Source material START

/-- A word that only an idle task takes. -/
theorem writeTent_idle (f : Task → Task) :
    (if (s.cores[c].tasks[sel.toNat].st == .invalid || s.cores[c].tasks[sel.toNat].st == .dormant) = true then
      modCore c.val (modTask sel f) s else schRefuse c.val s) =
    Rule.withCore s c (if Rule.Idle s.cores[c].tasks[sel.toNat] then Rule.withTask s.cores[c] sel f
      else Rule.refusedCore s s.cores[c]) := by
  by_cases hi : Rule.Idle s.cores[c].tasks[sel.toNat]
  · rw [if_pos ((idle_iff _).mpr hi), if_pos hi, modCore_modTask]
  · rw [if_neg (mt (idle_iff _).mp hi), if_neg hi, schRefuse_eq]

/-- The first word, which makes a task valid or invalid. -/
theorem writeTent_zero : writeTent c.val sel 0 v s = Rule.withCore s c (entryWritten s s.cores[c] sel 0 v) := by
  have hiff : (!(s.cores[c].tasks[sel.toNat].st == .invalid || s.cores[c].tasks[sel.toNat].st == .dormant) ||
      (v.getLsbD 63 && bindingRefused (fld v 28 4) (fld v 24 3) (fld v 12 12) (fld v 8 4))) = true ↔
      ¬ Rule.Idle s.cores[c].tasks[sel.toNat] ∨ (v.getLsbD 63 = true ∧ bindingRefused (v.toNat / 2 ^ 28 % 16)
        (v.toNat / 2 ^ 24 % 8) (v.toNat / 2 ^ 12 % 4096) (v.toNat / 2 ^ 8 % 16) = true) := by
    rw [Bool.or_eq_true, Bool.and_eq_true, Bool.not_eq_true', ← idle_iff, Bool.not_eq_true, fld_eq, fld_eq, fld_eq, fld_eq]
    rfl
  simp only [writeTent, getTask_getCore, modCore_modTask, schRefuse_eq]
  by_cases hr : (!(s.cores[c].tasks[sel.toNat].st == .invalid || s.cores[c].tasks[sel.toNat].st == .dormant) ||
      (v.getLsbD 63 && bindingRefused (fld v 28 4) (fld v 24 3) (fld v 12 12) (fld v 8 4))) = true
  · rw [if_pos hr]
    exact congrArg _ (if_pos (hiff.mp hr)).symm
  · rw [if_neg hr, fld_eq]
    exact congrArg _ (if_neg (mt hiff.mpr hr)).symm

theorem writeTent_eq (w : Fin 4) :
    writeTent c.val sel w.val v s = Rule.withCore s c (entryWritten s s.cores[c] sel w v) := by
  match w with
  | 0 => exact writeTent_zero s c sel v
  | 1 => exact modCore_modTask ..
  | 2 =>
    refine Eq.trans ?_ (writeTent_idle s c sel _)
    rw [← getTask_getCore]
    rfl
  | 3 =>
    refine Eq.trans ?_ (writeTent_idle s c sel _)
    rw [← getTask_getCore]
    rfl

theorem entryWritten_bank (x : Core) (w : Fin 4) :
    (entryWritten s x sel w v).running = x.running ∧ (entryWritten s x sel w v).banks = x.banks := by
  unfold entryWritten
  dsimp only
  split
  · split <;> exact ⟨rfl, rfl⟩
  · exact ⟨rfl, rfl⟩
  · split <;> exact ⟨rfl, rfl⟩
  · split <;> exact ⟨rfl, rfl⟩

theorem crWriteTask_entry (k : Fin 8) (w : Fin 4) : crWriteTask c.val k.val (0x63 + w.val) v s =
    Rule.withCore s c (entryWritten s s.cores[c] s.cores[c].tsel[k] w v) := by
  have hs : selOf (getCore s c.val) (.level k.val) = s.cores[c].tsel[k] := by
    rw [getCore_eq]
    exact vget_fin ..
  rw [← writeTent_eq, ← hs]
  match w with
  | 0 | 1 | 2 | 3 => rfl

theorem crWriteWindow_entry (w : Fin 4) : crWriteWindow c.val (0x63 + w.val) v s =
    Rule.withCore s c (entryWritten s s.cores[c] s.cores[c].winsel w v) := by
  rw [← writeTent_eq, ← getCore_eq]
  match w with
  | 0 | 1 | 2 | 3 => rfl

end

/-! MBX_DONE (11:R333; 07:R228). -/

section
variable {s : State} {c : Fin 8} {k : Fin 8} (m : Fin 16) (v : Word)

theorem crRules_mailbox : crRules (0x83 + 4 * m.val) = some (0, 1) := by
  revert m
  decide

theorem crWriteTask_mailbox : crWriteTask c.val k.val (0x83 + 4 * m.val) v s = mailboxWrite c.val m.val v s := by
  have hm := m.isLt
  have hs : crSync (0x83 + 4 * m.val) = false := by
    revert m
    decide
  have hlow : (decide (0x20 ≤ 0x83 + 4 * m.val) && decide (0x83 + 4 * m.val < 0x3C)) = false := by
    rw [Bool.and_eq_false_iff, decide_eq_false_iff_not, decide_eq_false_iff_not]
    omega
  have hin : (decide (0x80 ≤ 0x83 + 4 * m.val) && decide (0x83 + 4 * m.val < 0xC0)) = true := by
    rw [Bool.and_eq_true, decide_eq_true_iff, decide_eq_true_iff]
    omega
  have hd : (0x83 + 4 * m.val - 0x80) / 4 = m.val := by omega
  rw [crWriteTask, hs, hlow, hin, hd]
  rfl

theorem crWriteWindow_mailbox : crWriteWindow c.val (0x83 + 4 * m.val) v s = s := by
  unfold crWriteWindow
  split
  case h_8 => rfl
  all_goals omega

theorem mailboxWrite_free (h : s.cores[c].mbx[m].valid = false) : mailboxWrite c.val m.val v s = s := by
  rw [mailboxWrite, getCore_eq, vget_fin, h]
  rfl

/-- A descriptor in flight ends with an outcome: the first outcome stands (07:R228). -/
theorem endFlight_eq (q : Fin 32) (idx : BitVec 32) (e : Ended) (s : State) : endFlight q.val idx e s =
    Rule.withQ s q { s.dq[q] with inflight := (s.dq[q]).inflight.map fun f =>
      if f.idx = idx ∧ f.ended = none then { f with ended := some e } else f } := by
  rw [endFlight, modFlight, modQ_fin]
  congr 3
  funext f
  by_cases hi : f.idx = idx
  · cases he : f.ended with
    | none => simp [hi]
    | some x =>
      cases f
      cases he
      simp
  · simp [hi]

theorem mailboxWrite_valid (h : s.cores[c].mbx[m].valid = true) : mailboxWrite c.val m.val v s =
    let e := s.cores[c].mbx[m]
    Rule.withCore (Rule.withQ s e.queue { s.dq[e.queue] with
      inflight := (s.dq[e.queue]).inflight.map fun f =>
        if f.idx = e.index ∧ f.ended = none then { f with ended := some ⟨0, 0, 0xFF, v, false⟩ } else f }) c
      { s.cores[c] with mbx := s.cores[c].mbx.set m.val { e with valid := false } } := by
  rw [mailboxWrite, getCore_eq, vget_fin, h]
  dsimp only
  rw [endFlight_eq, withdrawEntry, modCore_eq_withCore]
  simp only [vmod_fin]
  rfl

end

/-! The obligation, by its parts. -/

section
variable {s : State} {src : Src} {c : Fin 8} {t0 : Byte} {k : Fin 8} {t : Byte} {i : CrWho → Instr}

/-- A command of CTL_TCMD that changes its core alone, by a task of level 6 or 7 and through the window. -/
theorem both_of_command {n : Nat} {z : Core} (hi : WritesCr i 0x67 (tcmdWord n t))
    (hz : taskCommand c.val (tcmdWord n t) s = Rule.withCore s c z) (hrun : z.running = s.cores[c].running)
    (hb : z.banks = s.cores[c].banks) :
    (Ready s c t0 k → 6 ≤ k.val → Rule.byTask i s c k z) ∧
    (Rule.Writer s src ∧ (ccBuilt s).getLsbD c.val = true → Rule.byWindow i s src c z) :=
  ⟨fun h hk => byTask_of_write h hi (rd := 0) (wr := 2) rfl (legal_high hk) hz hrun (congrArg (·[k]) hb),
    fun hw => gives_crCommand_window hw.1 hw.2 hi (by decide) hz⟩

theorem taskCommand_resume : taskCommand c.val (tcmdWord 1 t) s = resumeTask c.val t s := by
  obtain ⟨ht, hn⟩ := tcmdWord_fields t (n := 1) (by decide)
  simp only [taskCommand, ht, hn]

theorem taskCommand_kill : taskCommand c.val (tcmdWord 2 t) s = killTask c.val t s := by
  obtain ⟨ht, hn⟩ := tcmdWord_fields t (n := 2) (by decide)
  simp only [taskCommand, ht, hn]

theorem taskCommand_retry : taskCommand c.val (tcmdWord 3 t) s = retryUnits c.val s := by
  obtain ⟨-, hn⟩ := tcmdWord_fields t (n := 3) (by decide)
  simp only [taskCommand, hn]

theorem taskCommand_clearPend : taskCommand c.val (tcmdWord 4 t) s = clearPendOf c.val t s := by
  obtain ⟨ht, hn⟩ := tcmdWord_fields t (n := 4) (by decide)
  simp only [taskCommand, ht, hn]

theorem wakeTask_eq : wakeTask c.val ((t.setWidth 64 : Word).extractLsb' 0 8) s =
    Rule.withCore s c (Rule.withTask s.cores[c] t (causeTask 1)) := by
  have ht : (t.setWidth 64 : Word).extractLsb' 0 8 = t := by
    apply BitVec.eq_of_toNat_eq
    simpa using t.isLt
  rw [wakeTask, ht, modCore_modTask]

/-- What the kill of a task that is neither INVALID nor running leaves, n instructions counted with it. -/
def Killed (s : State) (c k : Fin 8) (t : Byte) (n : Nat) (u : State) : Prop :=
  let x := s.cores[c]
  let y := x.tasks[t.toNat]
  let z := u.cores[c]
  z.tasks = x.tasks.set t.toNat { y with st := .dormant, spilled := false, tilesSaved := false, rowFault := none } ∧
  z.xq = x.xq.filter (fun w => w.task ≠ t) ∧ z.xstop = x.xstop.filter (fun w => w.task ≠ t) ∧
  (∀ j : Fin 8, j ≠ k → z.banks[j] = if (x.banks[j]).occ = some t then Bank.reset else x.banks[j]) ∧
  (x.tileOwner = some t → z.tileOwner = none ∧ ∀ r : Fin 12, z.tiles[r] = Tile.reset) ∧
  z.running = x.running ∧ z.instret = x.instret + BitVec.ofNat 64 n ∧ Rule.CoreOnly s u c ∧ u.mem = s.mem

theorem killed_window (h : s.cores[c].running ≠ some t) : Killed s c k t 0 (Rule.withCore s c (killed t s.cores[c])) := by
  simp only [Killed, core_withCore]
  exact ⟨killed_tasks t _, (discarded_units t _).1, (discarded_units t _).2, fun j _ => discarded_bank t _ j,
    discarded_owned t _, killed_running t _ h, (discarded_going t _).2.trans (BitVec.add_zero _).symm,
    coreOnly_withCore .., rfl⟩

theorem killed_task (h : s.cores[c].running ≠ some t) (b : Bank) :
    Killed s c k t 1 (Rule.withCore s c (Rule.counted (killed t s.cores[c]) k b)) := by
  simp only [Killed, core_withCore]
  refine ⟨killed_tasks t _, (discarded_units t _).1, (discarded_units t _).2, fun j hj => ?_,
    discarded_owned t _, killed_running t _ h, congrArg (· + 1) (discarded_going t _).2, coreOnly_withCore .., rfl⟩
  have hv : k.val ≠ j.val := fun e => hj (Fin.ext e.symm)
  exact (Vector.getElem_set_ne k.isLt j.isLt hv).trans (discarded_bank t _ j)

/-- KILL of a task that is neither INVALID nor running (11:R320). -/
theorem ends_taskKill (h : s.cores[c].tasks[t.toNat].st ≠ .invalid) (hr : s.cores[c].tasks[t.toNat].st ≠ .running)
    (hrows : s.cores[c].rows = []) (hrun : s.cores[c].running ≠ some t) :
    (Ready s c t0 k → 6 ≤ k.val → Rule.Ends (.taskKill (.task c) t) s (Killed s c k t 1)) ∧
    (Rule.Writer s src ∧ (ccBuilt s).getLsbD c.val = true →
      Rule.Ends (.taskKill (.window src c) t) s (Killed s c k t 0)) := by
  have hk := taskCommand_kill.trans (killTask_eq s c t h hr hrows)
  refine ⟨fun h0 h6 => ⟨_, ?_, killed_task hrun (Rule.onward (killed t s.cores[c]).banks[k])⟩,
    fun hw => ⟨_, ?_, killed_window hrun⟩⟩
  · have hg := gives_crCommand_task h0 (i := (.taskKill · t)) (fun _ _ => rfl) (rd := 0) (wr := 2) rfl (legal_high h6) hk (by
      rw [core_withCore, killed_running t _ hrun]
      exact running_of_ready h0)
    rwa [commit_withCore, bank_withCore] at hg
  · exact gives_crCommand_window hw.1 hw.2 (i := (.taskKill · t)) (fun _ _ => rfl) (by decide) hk

end

theorem taskControl : Rule.TaskControl := by
  intro s src c t0 k t v
  refine ⟨fun h => ?_, fun hw => ?_, fun h => both_of_command (fun _ _ => rfl) (taskCommand_resume.trans (resumeTask_faulted s c t h)) rfl rfl,
    fun h => both_of_command (fun _ _ => rfl) (taskCommand_resume.trans (resumeTask_refused s c t h)) rfl rfl,
    fun h => both_of_command (fun _ _ => rfl) (taskCommand_retry.trans (retryUnits_stopped s c h)) rfl rfl,
    fun h => both_of_command (fun _ _ => rfl) (taskCommand_retry.trans (retryUnits_refused s c h)) rfl rfl,
    fun h => both_of_command (fun _ _ => rfl) (taskCommand_clearPend.trans (clearPendOf_valid s c t h)) rfl rfl,
    fun h => both_of_command (fun _ _ => rfl) (taskCommand_clearPend.trans (clearPendOf_refused s c t h)) rfl rfl,
    fun h => both_of_command (fun _ _ => rfl) (taskCommand_kill.trans (killTask_refused s c t h)) rfl rfl,
    ends_taskKill, fun w => ⟨fun h hk => ?_, fun hw => ?_⟩, fun m => ⟨fun hw => ?_, fun h hm => ?_, fun h hm => ?_⟩⟩
  · exact byTask_of_write h (fun _ _ => rfl) (rd := 0) (wr := 1) rfl (legal_low k) wakeTask_eq rfl rfl
  · exact gives_crCommand_window hw.1 hw.2 (i := (.wake · t)) (fun _ _ => rfl) (by decide) wakeTask_eq
  · have hr : crRules (0x63 + w.val) = some (2, 2) := by
      revert w
      decide
    have hz := entryWritten_bank s s.cores[c].tsel[k] v s.cores[c] w
    exact ⟨_, rfl, byTask_of_write h (fun _ _ => rfl) hr (legal_high hk) (crWriteTask_entry s c v k w) hz.1
      (congrArg (·[k]) hz.2)⟩
  · exact ⟨_, rfl, gives_crCommand_window hw.1 hw.2 (i := (.taskEntryWrite · w v)) (fun _ _ => rfl) (by omega)
      (crWriteWindow_entry s c v w)⟩
  · exact gives_crCommand_window hw.1 hw.2 (i := (.mailboxDone · m v)) (fun _ _ => rfl) (by omega) (crWriteWindow_mailbox m v)
  · exact byTask_of_write h (fun _ _ => rfl) (crRules_mailbox m) (legal_low k)
      ((crWriteTask_mailbox m v).trans ((mailboxWrite_free m v hm).trans (withCore_self s c).symm)) rfl rfl
  · have hg := gives_crCommand_task h (i := (.mailboxDone · m v)) (fun _ _ => rfl) (crRules_mailbox m) (legal_low k)
      ((crWriteTask_mailbox m v).trans (mailboxWrite_valid m v hm)) (by
        rw [core_withCore]
        exact running_of_ready h)
    rw [commit_withCore, bank_withCore] at hg
    exact hg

Source material END

- [What to do]: Give back the records above exactly, limited to the lines between the one holding "(11:R333; 07:R228). -/" and the one holding "have hm := m.isLt", inclusive.

- [Answer for the task]:
/-! MBX_DONE (11:R333; 07:R228). -/

section
variable {s : State} {c : Fin 8} {k : Fin 8} (m : Fin 16) (v : Word)

theorem crRules_mailbox : crRules (0x83 + 4 * m.val) = some (0, 1) := by
  revert m
  decide

theorem crWriteTask_mailbox : crWriteTask c.val k.val (0x83 + 4 * m.val) v s = mailboxWrite c.val m.val v s := by
  have hm := m.isLt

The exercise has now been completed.